Im Stiftswald von Neuzelle spielt Naturverjüngung ebenfalls eine große Rolle. Doch was tun, wenn die Kiefern so dominant sind, dass weit und breit kein Samenbaum zu finden ist, der die nötigen Eicheln und Bucheckern bereit hält? Anders als bei anderen Laubbäumen ist der Radius der Naturverjüngung vor allem bei Eichen begrenzt. „Die Eicheln fallen vom Baum, dort keimen dann auch die jungen Eichen“, sagt Boris Schnittker. „Schon einige Meter weiter ist dann theoretisch Schluss.“

Jedes Jahr 1,2 Millionen Eicheln ausbringen kann Boris Schnittker nicht.
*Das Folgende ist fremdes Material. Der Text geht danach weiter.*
-- ==== Sys2Proof/Machine/Position.lean ====
section
/-! DEFINITION. The rows of chapter "Position and speed feedback". -/

namespace Sys2Proof.Machine

namespace State

/-- The checks that every position command shares after its own range checks (R265, R486, R489, R517). -/
def posChecks (s : State) (c : Cmd) (g : Option Nat) (role : Nat) : List Chk :=
  [chkLc s false false, chkRole s c role, chkOwn? s c g, chkIl s g]

/-- POS_CLEAR (R260, R265). -/
def posClear (c : Cmd) (s : State) : State × Reply :=
  let n := fieldAt c.payload 0 1
  let angle := fieldAt c.payload 2 2
  s.guarded ([chkLen c 4, chk (3 < n) St.range, chkZero c 1 1] ++ s.posChecks c (s.portGroup n) 2) fun s =>
    if h : n < 4 then
      let p : Fin 4 := ⟨n, h⟩
      if s.getO (O.posMode p) ≠ 2 ∨ (s.pos[p].st ≠ 2 ∧ s.pos[p].st ≠ 4) then (s, .err St.state 0x0101)
      else if (List.range 4).any fun m => s.getO (O.trxState m) == 3 && s.getO (O.trxPosPort m) == n && s.getO (O.trxAngleSrc m) == 0 then
        (s, .err St.refused 0x0102)
      else
        let cpr := s.posCpr p
        let cnt := roundAway ((angle * cpr : Nat) / (65536 : Rat)) % (cpr : Int)
        (s.modPos p fun x => { x.load cnt with
          st := 1, refd := true, idxErr := 0, spd := 0, speed := 0, spdOk := true, reason := 0 }, .ok)
    else (s, .bare St.range)

/-- POS_PROBE_ARM (R262, R265). -/
def posProbeArm (c : Cmd) (s : State) : State × Reply :=
  let n := fieldAt c.payload 0 1
  s.guarded ([chkLen c 4, chk (3 < n) St.range, chkZero c 1 3] ++ s.posChecks c (s.portGroup (s.probePort n)) 1 ++
    [chk (bitsOf (s.getO (O.posPrbCfg n)) 7 6 == 0) St.state]) fun s =>
    if n < 4 then (s.orO (O.posPrbStatus n) 0x80, .ok) else (s, .bare St.range)

/-- POS_PROBE_READ (R262, R265). -/
def posProbeRead (c : Cmd) (s : State) : State × Reply :=
  let n := fieldAt c.payload 0 1
  s.guarded ([chkLen c 4, chk (3 < n) St.range, chkZero c 1 3] ++ s.posChecks c (s.portGroup (s.probePort n)) 1) fun s =>
    if h : n < 4 then
      let q := s.prb[(⟨n, h⟩ : Fin 4)]
      let s : State := { s with prb := s.prb.set (⟨n, h⟩ : Fin 4) [] }
      (s.clrO (O.posPrbStatus n) 0x1C, .ok (toLe 1 q.length ++ [0, 0, 0] ++ q.flatMap latchBytes))
    else (s, .bare St.range)

/-- The speed of a resolver port at a sample: the loop's velocity (R254). -/
def rdcSample (s : State) (p : Fin 4) : State :=
  s.modPos p fun x => { x with
    speed := x.vel * 48000000000 / (max 1 (s.getO (O.posRes p)) : Nat), spdOk := x.refd,
    dir := if x.vel < 0 then -1 else if 0 < x.vel then 1 else x.dir }

/-- The sampling instant of a port (R246, R252, R258). -/
def posFire (s : State) (p : Fin 4) : State :=
  let m := s.getO (O.posMode p)
  if m = 0 then s
  else
    let s := s.portFault p
    let s := if m = 1 then s.rdcSample p
      else if m = 2 ∨ m = 3 then s.modPos p fun x => x.atSample s.now (8000 * s.getO (O.posStandstill p)) else s
    if m = 4 then s.modPos p fun x => { x with ssiAt := some s.now } else (s.sendPos p s.now).arrive

/-- A trigger reaches a port: it samples at the first CV clock at or after the target; one that comes after is not fired (R32, R33,
R246). -/
def posSample (s : State) (p : Fin 4) : State :=
  match s.gridLast (s.getO (O.posTrigger p)) with
  | none => s
  | some t =>
    if t < s.pos[p].trigNext ∨ s.now < cvAt t then s
    else
      let s := s.modPos p fun x => { x with trigNext := t + 1 }
      if s.now = cvAt t then s.posFire p else s

/-- One excitation period of a resolver, from peak to peak (R254). -/
def resolverPeriod (s : State) (p : Fin 4) (sinQ cosQ : BitVec 16) : State :=
  if s.getO (O.posMode p) ≠ 1 ∨ s.now < s.pos[p].excAt + 800000000 / max 1 s.pos[p].exc.1 then s
  else
    let q := sinQ.toInt * sinQ.toInt + cosQ.toInt * cosQ.toInt
    let los := decide (q < 8192 * 8192) || decide (361 * (32768 * 32768) < 400 * q)
    let e := s.pos[p].trackError (Config.resolverAngle sinQ.toInt cosQ.toInt) s.now
    let lot := decide (5 / 360 < absQ e)
    let s := s.modPos p fun x => x.track (s.getO (O.posRdcBw p)) s.now e
    if los || lot then
      let s := s.modPos p fun x => { x with
        badRun := x.badRun + 1, okRun := 0, sticky := x.sticky ||| ((if los then 0x10 else 0) + (if lot then 8 else 0)) }
      if s.getO (O.posFaultCnt p) ≤ s.pos[p].badRun then s.portCrit p (if los then 3 else 4) else s
    else s.modPos p fun x => { x with badRun := 0, okRun := x.okRun + 1, refd := x.refd || decide (8 ≤ x.okRun + 1) }

/-- An SSI frame read (R256). -/
def ssiDone (s : State) (p : Fin 4) (bits : BitVec 33) (idleHigh : Bool) : State :=
  match s.pos[p].ssiAt with
  | none => s
  | some t =>
    if s.getO (O.posMode p) ≠ 4 then s
    else
      let w := s.getO (O.posSsiCfg p)
      let n := bitsOf w 23 16
      let pb := bitsOf w 15 8
      let v := if bitOf w 6 then bits.toNat / 2 else bits.toNat
      let ones := ((List.range 33).filter fun i => bits.getLsbD i).length
      let field := bitsOf v (n - 1) 0 / 2 ^ (n - pb)
      let pos := if bitOf w 7 then fromGray pb field else field
      let s := s.modPos p fun x => { x with ssiAt := none }
      let s := if (bitOf w 6 && ones % 2 == 1) || !idleHigh then s.frameBad p else s.frameGood p (to16 pb pos % 65536) t
      (s.sendPos p t).arrive

/-- A SENT frame received, with or without a pause pulse before it, as `sent_cfg` has it or else malformed (R257; log 193). -/
def sentFrame (s : State) (p : Fin 4) (pause : Bool) (sync : Nat) (status : BitVec 4) (nibbles : List (BitVec 4)) (crc : BitVec 4) : State :=
  if s.getO (O.posMode p) ≠ 5 then s
  else
    let w := s.getO (O.posSentCfg p)
    let nom := 5600 * bitsOf w 31 24
    let near := decide (3 * nom ≤ 4 * sync) && decide (4 * sync ≤ 5 * nom)
    let same := match s.pos[p].sync with
      | some o => decide (64 * (max o sync - min o sync) ≤ o)
      | none => true
    let good := near && same && pause == bitOf w 14 && nibbles.length == bitsOf w 23 20 && sentCrc (bitOf w 15) nibbles == crc
    let s := s.modPos p fun x => { x with sync := some sync }
    if good then
      let len := 56 + ((status :: crc :: nibbles).foldl (fun a n => a + 12 + n.toNat) 0)
      let at_ := s.now - 4 * sync * len / 56
      let k := bitsOf w 19 16
      let v := (nibbles.take k).foldl (fun a n => 16 * a + n.toNat) 0
      let s := (s.frameGood p (to16 (4 * k) v) at_).modPos p fun x => { x with
        slow := ((status.getLsbD 3, status.getLsbD 2) :: x.slow).take 18 }
      match slowMessage (bitsOf w 13 12) s.pos[p].slow with
      | some m => (s.setO (O.posSlow p) (m.1 + m.2 * 2 ^ 32)).modPos p fun x => { x with slow := [] }
      | none => s
    else s.frameBad p

/-- A millisecond without a valid SENT frame (R257). -/
def sentStale (s : State) (p : Fin 4) : State :=
  let x := s.pos[p]
  let from_ := match x.frame with
    | some f => f.2
    | none => x.tEdge
  if s.getO (O.posMode p) = 5 ∧ from_ + (x.noFrameMs + 1) * msTicks ≤ s.now then
    let s := s.modPos p fun x => { x with noFrameMs := x.noFrameMs + 1 }
    if s.getO (O.posFaultCnt p) ≤ x.noFrameMs + 1 then s.portCrit p 6 else s
  else s

/-- A faulty port recovers; speed state and frame history restart, what it has counted stays (R259). -/
def portRecover (s : State) (p : Fin 4) : State :=
  if s.pos[p].st = 2 ∧ s.pos[p].metAt + s.getO (O.posRecover p) * msTicks ≤ s.now then
    let s := if s.getO (O.posMode p) = 2 then
        s.modPos p fun x => { x with refd := false, idxErr := 0, st := if s.bitO (O.posZcfg p) 0 then 3 else 4 }
      else s.modPos p fun x => { x with
        st := 1, spd := 0, speed := 0, spdOk := false, reason := 1, frame := none, frameBad := 0, noFrameMs := 0, sync := none, slow := [],
        tEdge := if 4 ≤ s.getO (O.posMode p) then s.now else x.tEdge }
    s.raise 0x0511 (0x5000 + 0x40 * p) (s.pos[p].st * 256 + p)
  else s

/-- A filtered probe edge (R261, R262). -/
def probeEdge (s : State) (n : Fin 4) (rising : Bool) : State :=
  let e := bitsOf (s.getO (O.posPrbCfg n)) 7 6
  if s.bitO (O.posPrbStatus n) 7 ∧ (if rising then e.testBit 0 else e.testBit 1) then
    let p : Fin 4 := ⟨s.probePort n % 4, Nat.mod_lt _ (by decide)⟩
    let back := 4 * s.getO (O.pinFilter (11 + n))
    let stamp := s.followerStamp .cv - BitVec.ofNat 64 back
    let m := s.getO (O.posMode p)
    s.probeLatch n { stamp, count := s.posCountNow p, angle := s.posAngleAt p (if m = 4 ∨ m = 5 then s.now - back else s.now), rising }
  else s

end State

/-! ### The rows -/

def execQuadratureChange (p : Fin 4) (a b : Bool) (s : State) : Host.Outcome State Fault Refusal :=
  .next (if s.getO (O.posMode p) = 2 then s.quadChange p a b else s)

def execIndexEdge (p : Fin 4) (s : State) : Host.Outcome State Fault Refusal :=
  .next (if s.getO (O.posMode p) = 2 then s.indexEdge p else s)

def execHallChange (p : Fin 4) (h : BitVec 3) (s : State) : Host.Outcome State Fault Refusal :=
  .next (if s.getO (O.posMode p) = 3 then s.hallChange p h else s)

def execPositionSample (p : Fin 4) (s : State) : Host.Outcome State Fault Refusal := .next (s.posSample p)

def execStandstillTimeout (p : Fin 4) (s : State) : Host.Outcome State Fault Refusal :=
  .next (if (s.getO (O.posMode p) = 2 ∨ s.getO (O.posMode p) = 3) ∧ s.pos[p].tEdge + 8000 * s.getO (O.posStandstill p) ≤ s.now then
    s.modPos p fun x => { x with spd := 0, speed := 0, spdOk := true, reason := 0 } else s)

def execResolverPeriod (p : Fin 4) (sinQ cosQ : BitVec 16) (s : State) : Host.Outcome State Fault Refusal :=
  .next (s.resolverPeriod p sinQ cosQ)

def execSsiFrameDone (p : Fin 4) (bits : BitVec 33) (idleHigh : Bool) (s : State) : Host.Outcome State Fault Refusal :=
  .next (s.ssiDone p bits idleHigh)

def execSentFrameReceived (p : Fin 4) (pause : Bool) (sync : Nat) (status : BitVec 4) (nibbles : List (BitVec 4)) (crc : BitVec 4)
    (s : State) : Host.Outcome State Fault Refusal := .next (s.sentFrame p pause sync status nibbles crc)

def execSentStale (p : Fin 4) (s : State) : Host.Outcome State Fault Refusal := .next (s.sentStale p)

def execPortRecover (p : Fin 4) (s : State) : Host.Outcome State Fault Refusal := .next (s.portRecover p)

def execPosClear (s : State) : Host.Outcome State Fault Refusal := .next (s.runCmd 0x0510 State.posClear)

def execPosProbeArm (s : State) : Host.Outcome State Fault Refusal := .next (s.runCmd 0x0511 State.posProbeArm)

def execPosProbeRead (s : State) : Host.Outcome State Fault Refusal := .next (s.runCmd 0x0512 State.posProbeRead)

def execProbeEdge (n : Fin 4) (rising : Bool) (s : State) : Host.Outcome State Fault Refusal := .next (s.probeEdge n rising)

end Sys2Proof.Machine
end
Damit auch in den Kiefernforsten der Stiftung irgendwann die Eichen übernehmen, machen sich die Forstleute das Vorratsmanagement eines Vogels zu Nutze: Schnittkers Leute haben entlang der Kiefernforste in regelmäßigen Abständen so genannte Häherkästen platziert.

Wo Ahorne dank ihrer geflügelten Samen noch mehrere hundert Meter vom Mutterbaum entfernt keimen können, müssen bei den schweren Eichensamen andere den Job machen. Also werden sie in die Kästen gelegt, wo Eichelhäher sie sich schnappen und dann verbuddeln. Weil die Häher etwas vergesslich sind, wissen sie am Ende nicht mehr so genau, wo überall die schmackhafte Nahrung versteckt ist. So tragen also nicht nur die Bäume selbst zum Waldumbau bei oder der Mensch, der ihnen nachhilft, sondern auch ein etwas tüddeliger Waldvogel.

Allerdings kann es immer noch sein, dass dort, wo der Eichelhäher seine Beute versteckt, zu viel Licht ist. Oder zu viel Schatten. Dann gewinnen vielleicht andere das Wettrennen.